Optimize for Tokens/GPU Throughput#

Learn how to use the NeMo Microservices Customizer to create a LoRA (Low-Rank Adaptation) customization job optimized for higher tokens/GPU throughput and lower runtime. In this tutorial, we’ll use LoRA to fine-tune a model and leverage sequence packing feature to improve GPU utilization and decrease fine-tuning runtime.

Note

The time to complete this tutorial is approximately 30 minutes. In this tutorial, you run a customization job. Job duration increases with the number of model parameters and the dataset size.

Prerequisites#

SQuAD dataset uploaded to NeMo MS Datastore and registered in NeMo MS Entity Store. Refer to the LoRA model customization tutorial for details how to upload and register the dataset.
(Optional) Weights & Biases account and API key for enhanced visualization.

Create LoRA Customization Jobs#

Important

The config field must include a version, for example: meta/llama-3.2-1b-instruct@v1.0.0+A100. Omitting the version will result in an error like:

{ "detail": "Version is not specified in the config URN: meta/llama-3.2-1b-instruct" }

You can find the correct config URN (with version) by inspecting the output of the /v1/customization/configs endpoint. Use the name and version fields to construct the URN as name@version.

For this tutorial, you must create two LoRA customization jobs: one with sequence_packing_enabled set to true and another with the same field set to false.

Tip

For enhanced visualization, it’s recommended to provide a WandB API key in the wandb-api-header HTTP header. Remove wandb-api-header from the request if the WANDB_API_KEY is not set.

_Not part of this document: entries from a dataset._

/-- Settles O28: a step keeps `ILL` or takes an illegal word, and only the reset action clears it. -/
theorem illIsStickyUntilReset : Obligations.IllIsStickyUntilReset := by
  intro s t h
  refine ⟨fun hn => ⟨fun hill => ?_, ?_⟩, fun hr => ?_⟩
  · rcases step_ILL_cases h hn with hkeep | ⟨-, htaken⟩
    · exact .inl (hkeep ▸ hill)
    · exact .inr htaken
  · rintro (hill | ⟨c, why, ht, hd⟩)
    · rcases step_ILL_cases h hn with hkeep | ⟨hset, -⟩
      · rw [hkeep, hill]
      · exact hset
    · rw [step_of_taken_illegal h hn ht hd, raiseIllegalCommand_ILL]
  · obtain ⟨w, rfl⟩ := step_of_reset h hr
    rfl

/-! ### `DONE` and the block (R17) -/

/-- The commands that end a result: the loads of the block and the starts of a transform. -/
def EndsResult (i : Instr) : Prop := (∃ w, i = .ldl w) ∨ (∃ w, i = .ldh w) ∨ ∃ m, i = startCommand m

theorem commandEffect_DONE_of_ends (s : State) {i : Instr} (h : EndsResult i) : (commandEffect s i).DONE = false := by
  rcases h with ⟨w, rfl⟩ | ⟨w, rfl⟩ | ⟨m, rfl⟩
  · rfl
  · rfl
  · cases m <;> rfl

/-- Every other command keeps `DONE` and the block held. -/
theorem commandEffect_result_kept (s : State) {i : Instr} (h : ¬ EndsResult i) :
    (commandEffect s i).DONE = s.DONE ∧ (commandEffect s i).A = s.A ∧ (commandEffect s i).B = s.B := by
  cases i with
  | ldk idx w => cases hk : keyIndex idx <;> simp [commandEffect, hk]
  | ldl w => exact absurd (.inl ⟨w, rfl⟩) h
  | ldh w => exact absurd (.inr (.inl ⟨w, rfl⟩)) h
  | enc => exact absurd (.inr (.inr ⟨.encrypt, rfl⟩)) h
  | dec => exact absurd (.inr (.inr ⟨.decrypt, rfl⟩)) h
  | _ => exact ⟨rfl, rfl, rfl⟩

/-- So no command sets `DONE`. -/
theorem DONE_of_commandEffect_DONE {s : State} {i : Instr} (h : (commandEffect s i).DONE = true) :
    s.DONE = true := by
  by_cases hi : EndsResult i
  · rw [commandEffect_DONE_of_ends s hi] at h; cases h
  · rwa [(commandEffect_result_kept s hi).1] at h

/-- No command clears `BUSY` (R16). -/
theorem quiescent_of_commandEffect_quiescent {s : State} {i : Instr} (h : (commandEffect s i).BUSY = false) :
    s.BUSY = false := by
  by_cases hi : ∃ m, i = startCommand m
  · obtain ⟨m, rfl⟩ := hi
    cases m <;> cases h
  · rwa [(commandEffect_sequencer s (not_exists.1 hi)).1] at h

/-- `DONE` goes to 1 only by FINAL. -/
theorem step_sets_DONE {s t : State} (h : step s = .next t) (hs : s.DONE = false) (ht : t.DONE = true) :
    s.BUSY = true ∧ s.RND = 32#6 ∧ t.A = s.B ∧ t.B = s.A := by
  rcases stepWith_case h with ⟨w, sch, -, rfl⟩ | ⟨-, hc⟩
  · simp at ht
  have hclear : s.DONE ≠ true := by simp [hs]
  cases hc with
  | command => exact absurd (DONE_of_commandEffect_DONE ht) hclear
  | illegal => exact absurd ht hclear
  | round => exact absurd ht hclear
  | final hb hr => exact ⟨hb, BitVec.eq_of_toNat_eq hr, rfl, rfl⟩
  | idle => exact absurd ht hclear

/-- Without a reset `BUSY` falls only by FINAL, which sets `DONE`. -/
theorem step_clears_BUSY {s t : State} (h : step s = .next t) (hn : noResetNow s) (hs : s.BUSY = true)
    (ht : t.BUSY = false) : t.DONE = true := by
  rcases stepWith_case h with ⟨w, sch, hsch, -⟩ | ⟨-, hc⟩
  · exact absurd hsch (hn w sch)
  have hbusy : s.BUSY ≠ false := by simp [hs]
  cases hc with
  | command => exact absurd (quiescent_of_commandEffect_quiescent ht) hbusy
  | illegal => exact absurd ht hbusy
  | round => exact absurd ht hbusy
  | final => rfl
  | idle => exact absurd ht hbusy

/-- A result stands until a reset or a command that ends it. -/
theorem step_keeps_result {s t : State} (hi : s.Inv) (h : step s = .next t) (hn : noResetNow s)
    (hs : s.DONE = true) (hk : ∀ c i, wordTaken s t c → decode c = .command i → ¬ EndsResult i) :
    t.DONE = true ∧ t.A = s.A ∧ t.B = s.B := by
  have hquiet : s.BUSY ≠ true := fun hb => by simp [hi.done_busy hb] at hs
  rcases stepWith_case h with ⟨w, sch, hsch, -⟩ | ⟨-, hc⟩
  · exact absurd hsch (hn w sch)
  cases hc with
  | @command c rest i hp ha hd =>
    obtain ⟨hD, hA, hB⟩ := commandEffect_result_kept { afterTurn s with port := rest }
      (hk c i ⟨by simpa using hp, ha⟩ hd)
    exact ⟨hD.trans hs, hA, hB⟩
  | illegal => exact ⟨hs, rfl, rfl⟩
  | round hb => exact absurd hb hquiet
  | final hb => exact absurd hb hquiet
  | idle => exact ⟨hs, rfl, rfl⟩

/-- A step that takes a command that ends the result leaves `DONE` 0. -/
theorem step_ends_result {s t : State} {c : CmdWord} {i : Instr} (h : step s = .next t) (hn : noResetNow s)
    (ht : wordTaken s t c) (hd : decode c = .command i) (hi : EndsResult i) : t.DONE = false := by
  rw [step_of_taken_command h hn ht hd]
  exact commandEffect_DONE_of_ends _ hi

/-- Settles O30, clause by clause, from what sets, keeps and clears `DONE`. -/
theorem doneSpansTheResult : Obligations.DoneSpansTheResult := by
  intro s t hi h
  refine ⟨step_sets_DONE h, step_clears_BUSY h, fun hs hn hk => ?_, fun hr => ?_, fun hn htaken => ?_⟩
  · refine step_keeps_result hi h hn hs fun c i ht hd => ?_
    rintro (⟨w, rfl⟩ | ⟨w, rfl⟩ | ⟨m, rfl⟩)
    · exact (hk c ht w .encrypt).1 hd
    · exact (hk c ht w .encrypt).2.1 hd
    · exact (hk c ht 0#32 m).2.2 hd
  · obtain ⟨w, rfl⟩ := step_of_reset h hr
    rfl
  · obtain ⟨c, ht, ⟨w, hd⟩ | ⟨w, hd⟩ | ⟨m, hd⟩⟩ := htaken
    · exact step_ends_result h hn ht hd (.inl ⟨w, rfl⟩)
    · exact step_ends_result h hn ht hd (.inr (.inl ⟨w, rfl⟩))
    · exact step_ends_result h hn ht hd (.inr (.inr ⟨m, rfl⟩))

/-! ### `STATUS` and reset (R19, R22) -/

theorem Mode.bit_iff (m : Mode) : m.bit = true ↔ m = .decrypt := by
  cases m <;> simp [Mode.bit]

theorem statusWord_reset : statusWord State.reset = 0#32 := by decide

/-- Settles O12, from the bits of `STATUS` one at a time. -/
theorem statusIsTheFlagView : Obligations.StatusIsTheFlagView := by
  intro s
  refine ⟨statusWord_bit0 s, statusWord_bit1 s, statusWord_bit2 s, ?_, statusWord_high s, fun hi => ?_,
    statusWord_reset, exec_of_not_held (.inr rfl)⟩
  · rw [statusWord_bit3, Mode.bit_iff]
  · rw [statusWord_bit0, statusWord_bit1]
    cases hb : s.BUSY with
    | false => rfl
    | true => exact hi.done_busy hb

/-- Settles O36: R22's table, read off the reset state. -/
theorem resetLeavesZero : Obligations.ResetLeavesZero :=
  ⟨readKey_reset, rfl, rfl, rfl, rfl, rfl, rfl, rfl, statusWord_reset, rfl⟩

end Sys2Proof.Machine
end

section
/-! PROOFS. The response stream, the key file and the block as the host lays them out (20_memory.md). -/
namespace Sys2Proof.Machine

/-! ### The response stream (R39) -/

/-- A command's answer is read from the registers and flags, never from the environment's script. -/
theorem answerOf_script (s : State) (p : List CmdWord) (i : Instr) :
    answerOf { afterTurn s with port := p } i = answerOf s i := by
  cases i <;> rfl

/-- The three reads are the commands that answer anything. -/
theorem isRead_of_answerOf_ne_nil {s : State} {i : Instr} (h : answerOf s i ≠ []) :
    i = .rdl ∨ i = .rdh ∨ i = .rds := by
  cases i with
  | rdl => exact .inl rfl
  | rdh => exact .inr (.inl rfl)
  | rds => exact .inr (.inr rfl)
  | _ => exact absurd rfl h

/-- A step that takes a command's word appends the command's answer. -/
theorem step_responses_of_taken {s t : State} {c : CmdWord} {i : Instr} (h : step s = .next t) (hn : noResetNow s)
    (ht : wordTaken s t c) (hd : decode c = .command i) : t.responses = s.responses ++ answerOf s i := by
  have he := congrArg State.responses (step_of_taken_command h hn ht hd)
  rwa [commandEffect_responses, answerOf_script] at he

/-- A step that changes the response stream is no reset and takes a command's word. -/
theorem step_takes_command_of_responses_ne {s t : State} (h : step s = .next t) (hne : t.responses ≠ s.responses) :
    noResetNow s ∧ ∃ c i, wordTaken s t c ∧ decode c = .command i := by
  rcases stepWith_case h with ⟨w, sch, -, rfl⟩ | ⟨hn, hc⟩
  · exact absurd rfl hne
  cases hc with
  | @command c rest i hp ha hd => exact ⟨hn, c, i, ⟨by simpa using hp, ha⟩, hd⟩
  | illegal => exact absurd rfl hne
  | round => exact absurd rfl hne
  | final => exact absurd rfl hne
  | idle => exact absurd rfl hne

/-- Settles O31: a taken command appends its answer, and only the three reads have one. -/
theorem responsesComeFromReads : Obligations.ResponsesComeFromReads := by
  intro s t h
  refine ⟨fun c i ht hd hn => step_responses_of_taken h hn ht hd, fun hne => ?_⟩
  obtain ⟨hn, c, i, ht, hd⟩ := step_takes_command_of_responses_ne h hne
  have happend := step_responses_of_taken h hn ht hd
  have hanswer : answerOf s i ≠ [] := fun hnil => hne (by rw [happend, hnil, List.append_nil])
  exact ⟨c, i, ht, hd, isRead_of_answerOf_ne_nil hanswer, happend⟩

/-! ### A program on a quiescent core (R54) -/

/-- The word of a well-formed command decodes to that command (R48, R50). -/
theorem decode_encode {i : Instr} (h : i.wellFormed = true) : decode (encode i) = .command i := by
  cases i with
  | ldk idx imm =>
    have h8 : idx.toNat < 8 := by simpa [Instr.wellFormed] using h
    simp [decode_eq_decodeFields, encode, decodeFields, h8]
  | ldl imm => simp [decode_eq_decodeFields, encode, decodeFields]
  | ldh imm => simp [decode_eq_decodeFields, encode, decodeFields]
  | _ => rfl

/-- The core stays quiescent while it performs `i`: a well-formed command that starts no transform. -/
def StaysQuiescent (i : Instr) : Prop := i.wellFormed = true ∧ ∀ m, i ≠ startCommand m

/-- A quiescent core performs such commands one a step, in the order the host presents them. -/
theorem run_program {p : List Instr} {s : State} {rest : List CmdWord} (hp : ∀ i ∈ p, StaysQuiescent i)
    (hb : s.BUSY = false) (hn : s.NoResetAhead) (hport : s.port = programWords p ++ rest) :
    run p.length s =
      .next (p.foldl commandEffect { s with port := rest, schedule := s.schedule.drop p.length }) := by
  induction p generalizing s with
  | nil =>
    obtain rfl : s.port = rest := hport
    rfl
  | cons i p ih =>
    obtain ⟨⟨hwf, hstart⟩, hp⟩ := List.forall_mem_cons.1 hp
    have hstep := step_quiescent hb (noResetNow_of_ahead hn) hport (decode_encode hwf)
    have hquiet := (commandEffect_sequencer
      { s with port := programWords p ++ rest, schedule := s.schedule.tail } hstart).1
    have hrest := ih hp (hquiet.trans hb) (noResetAhead_step hn hstep) (commandEffect_port _ i)
    refine (runWith_step hstep p.length).trans (hrest.trans ?_)
    -- the script is no operand, so it may be shortened before the first command or after it
    simp only [List.foldl_cons, commandEffect_script, List.drop_tail, List.length_cons]

/-! ### The key registers (R34) -/

/-- LDK of a key register writes that register. -/
theorem commandEffect_ldk_of_lt {idx : Nibble} (h : idx.toNat < 8) (w : Word) (s : State) :
    commandEffect s (.ldk idx w) = writeKey (idx.setWidth 3) w s := by
  simp only [commandEffect, keyIndex_of_lt h]

/-- LOADKEY holds eight LDK of key registers, and nothing else. -/
theorem loadKeyProgram_staysQuiescent (c0 c1 c2 c3 : Block) :
    ∀ i ∈ loadKeyProgram c0 c1 c2 c3, StaysQuiescent i := by
  have hldk : ∀ (idx : Nibble) (w : Word), idx.toNat < 8 → StaysQuiescent (.ldk idx w) :=
    fun idx w h => ⟨by simpa [Instr.wellFormed] using h, fun m => by cases m <;> simp [startCommand]⟩
  simp [loadKeyProgram, hldk]

/-- Its eight writes cover the whole key file, so nothing of the old one is left. -/
theorem loadKeyProgram_effect (c0 c1 c2 c3 : Block) (s : State) :
    (loadKeyProgram c0 c1 c2 c3).foldl commandEffect s = { s with K := keyOfComponents c0 c1 c2 c3 } := by
  simp only [loadKeyProgram, List.foldl_cons, List.foldl_nil, commandEffect_ldk_of_lt, BitVec.reduceToNat, Nat.reduceLT]
  apply State.ext
  case K =>
    apply Vector.ext
    intro i hi
    simp only [writeKey_K]
    interval_cases i <;> simp [keyOfComponents]
  all_goals rfl

/-- Settles O52: the eight words run in eight steps, and together they write the key file. -/
theorem loadKeyLaysOutComponents : Obligations.LoadKeyLaysOutComponents := by
  intro s c0 c1 c2 c3 rest hb hn hport
  have hrun := run_program (loadKeyProgram_staysQuiescent c0 c1 c2 c3) hb hn hport
  rw [loadKeyProgram_effect] at hrun
  exact hrun

/-! ### The bytes of a block (R33, R35) -/

theorem lo32_toNat (x : Block) : (lo32 x).toNat = x.toNat % 2 ^ 32 := by
  simp [lo32]

theorem hi32_toNat (x : Block) : (hi32 x).toNat = x.toNat / 2 ^ 32 := by
  rw [hi32, BitVec.extractLsb'_toNat, Nat.shiftRight_eq_div_pow]
  exact Nat.mod_eq_of_lt (by omega)
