-- ==== Sys2Proof/Machine/FrameUnit.lean ====
section
/-! DEFINITION. The frame unit (42_frame.md): message build, frame encode and frame decode. -/

namespace Sys2Proof.Machine

/-- `MSG_BUILD` (R89): the header is copied as it stands in `HDR`. -/
def execMsgBuild (body : Bytes) (s : State) : Host.Outcome State Fault Refusal :=
  withinCapacity s.params.bodyMax.val body s <|
    readHdr s fun h => respond .ok [] (writeMsg (BitVec.ofNat 32 (10 + body.length)) h body s)

/-- `FRAME_ENCODE` (R91): the length is `MSG_LEN` as stored. -/
def execFrameEncode (s : State) : Host.Outcome State Fault Refusal :=
  readMsg s fun len h body => respond .ok (frameBytes len h body) s

/-- The declared length disagrees with the body, and this instance checks it (R93, R95). -/
def lengthRefused (p : Params) (len : U32) (body : Bytes) : Bool :=
  p.strictLengthCheck && decide (len.toNat ≠ 10 + body.length)

/-- `FRAME_DECODE` (R93): the message register, and a copy of its header in `HDR`. -/
def execFrameDecode (buf : Bytes) (s : State) : Host.Outcome State Fault Refusal :=
  withinCapacity (inputMax s.params) buf s <|
    if buf.length < 14 then raise .tooShort [] s
    else
      let len := le32 buf 0
      let h := hdrDecode ((buf.drop 4).take 10)
      let body := buf.drop 14
      if lengthRefused s.params len body then raise .lengthMismatch [] s
      else respond .ok [] (writeHdr h (writeMsg len h body s))

end Sys2Proof.Machine
end

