-- ==== Sys2Proof/Tests/Slice0.lean ====
section
/-! SUPPORT. The model's own tests. Expected results are the vectors of 95_test_vectors.md, the examples of 30_encoding.md R64 and of the command
rules, or read off the tables by hand; each test names its source. After the tests stand the witnesses: for every obligation with hypotheses, a
concrete input that meets them, clause by clause, at the ends of its ranges. -/

namespace Sys2Proof.Tests

open Sys2Proof Sys2Proof.Machine Sys2Proof.Spec

/-! ### Helpers -/

/-- The next state of an outcome. -/
def nextOf : Host.Outcome State Fault Refusal → Option State
  | .next s => some s
  | .fault _ => none
  | .refused _ => none

/-- The reset state of a lenient block with `BODY_MAX = 64`. -/
def lenient : State := State.resetWith { bodyMax := 64, strictLengthCheck := false }

/-- The reset state of a strict block with `BODY_MAX = 64`. -/
def strict : State := State.resetWith { bodyMax := 64, strictLengthCheck := true }

/-- The reset state of a lenient block with `BODY_MAX = 0`. -/
def tiny : State := State.resetWith { bodyMax := 0, strictLengthCheck := false }

/-- `s` with the header `h` written. -/
def headed (s : State) (h : Header) : State := { s with block := { s.block with hdrValid := true, hdr := h } }

/-- `s` with a message written. -/
def messaged (s : State) (len : U32) (h : Header) (body : Bytes) : State :=
  { s with block := { s.block with msgValid := true, msgLen := len, msgHdr := h, msgBody := body } }

/-- `s` with the transaction `c` presented. -/
def offered (s : State) (c : Bytes) : State := { s with inputs := [.command c] }

/-- The response that one step gives to the transaction `c`. -/
def reply (s : State) (c : Bytes) : Option Bytes := (nextOf (step (offered s c))).bind fun s' => s'.responses.getLast?

/-- The block after one step on the transaction `c`. -/
def blockAfter (s : State) (c : Bytes) : Option Block := (nextOf (step (offered s c))).map State.block

/-- The select-request header of V-S1. -/
def selectReq : Header := { sid := 0xFFFF, hb2 := 0, fn := 0, pt := 0, st := 1, sys := 0x11111111 }

/-- The header of R83's example. -/
def dataHdr : Header := { sid := 0x8005, hb2 := 0x81, fn := 0x0D, pt := 0, st := 0, sys := 0xAABBCCDD }

/-- A header no kind gives: P-Type 7, S-Type 0xC8 (section 2.4 of the vectors). -/
def alienHdr : Header := { sid := 0x8001, hb2 := 0x81, fn := 0x0D, pt := 7, st := 0xC8, sys := 0x12345678 }

/-- `n` zero bytes. -/
def zeros (n : Nat) : Bytes := List.replicate n 0

/-! ### Well-formed instructions -/

/-- A byte string of 2^32 bytes or more does not fit the field `n`. -/
theorem fitsLengthField_false {buf : Bytes} (h : 4294967296 ≤ buf.length) : Bytes.fitsLengthField buf = false := by
  simpa [Bytes.fitsLengthField] using h

/-- A byte string of fewer than 2^32 bytes fits the field `n`. -/
theorem fitsLengthField_true {buf : Bytes} (h : buf.length < 4294967296) : Bytes.fitsLengthField buf = true := by
  simpa [Bytes.fitsLengthField] using h

theorem test_wellFormed_refuses_sidDecode : (Instr.sidDecode (List.replicate 4294967296 0)).wellFormed = false :=
  fitsLengthField_false List.length_replicate.ge

theorem test_wellFormed_refuses_hb2Decode : (Instr.hb2Decode (List.replicate 4294967296 0)).wellFormed = false :=
  fitsLengthField_false List.length_replicate.ge

theorem test_wellFormed_refuses_hdrDecode : (Instr.hdrDecode (List.replicate 4294967296 0)).wellFormed = false :=
  fitsLengthField_false List.length_replicate.ge

theorem test_wellFormed_refuses_msgBuild : (Instr.msgBuild (List.replicate 4294967296 0)).wellFormed = false :=
  fitsLengthField_false List.length_replicate.ge

theorem test_wellFormed_refuses_frameDecode : (Instr.frameDecode (List.replicate 4294967296 0)).wellFormed = false :=
  fitsLengthField_false List.length_replicate.ge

Create the customization job with sequence packing enabled:

export WANDB_API_KEY=<YOUR_WANDB_API_KEY>

curl --location \
"https://${CUST_HOSTNAME}/v1/customization/jobs" \
--header "wandb-api-key: ${WANDB_API_KEY}" \
--header 'Accept: application/json' \
--header 'Content-Type: application/json' \
--data '{
    "config": "meta/llama-3.2-1b-instruct@v1.0.0+A100",
    "dataset": {
        "name": "test-dataset"
    },
    "hyperparameters": {
        "sequence_packing_enabled": true,
        "training_type": "sft",
        "finetuning_type": "lora",
        "epochs": 10,
        "batch_size": 16,
        "learning_rate": 0.00001,
        "lora": {
            "adapter_dim": 16
        }
    }
}' | jq

Note the customization_id. It will be needed later.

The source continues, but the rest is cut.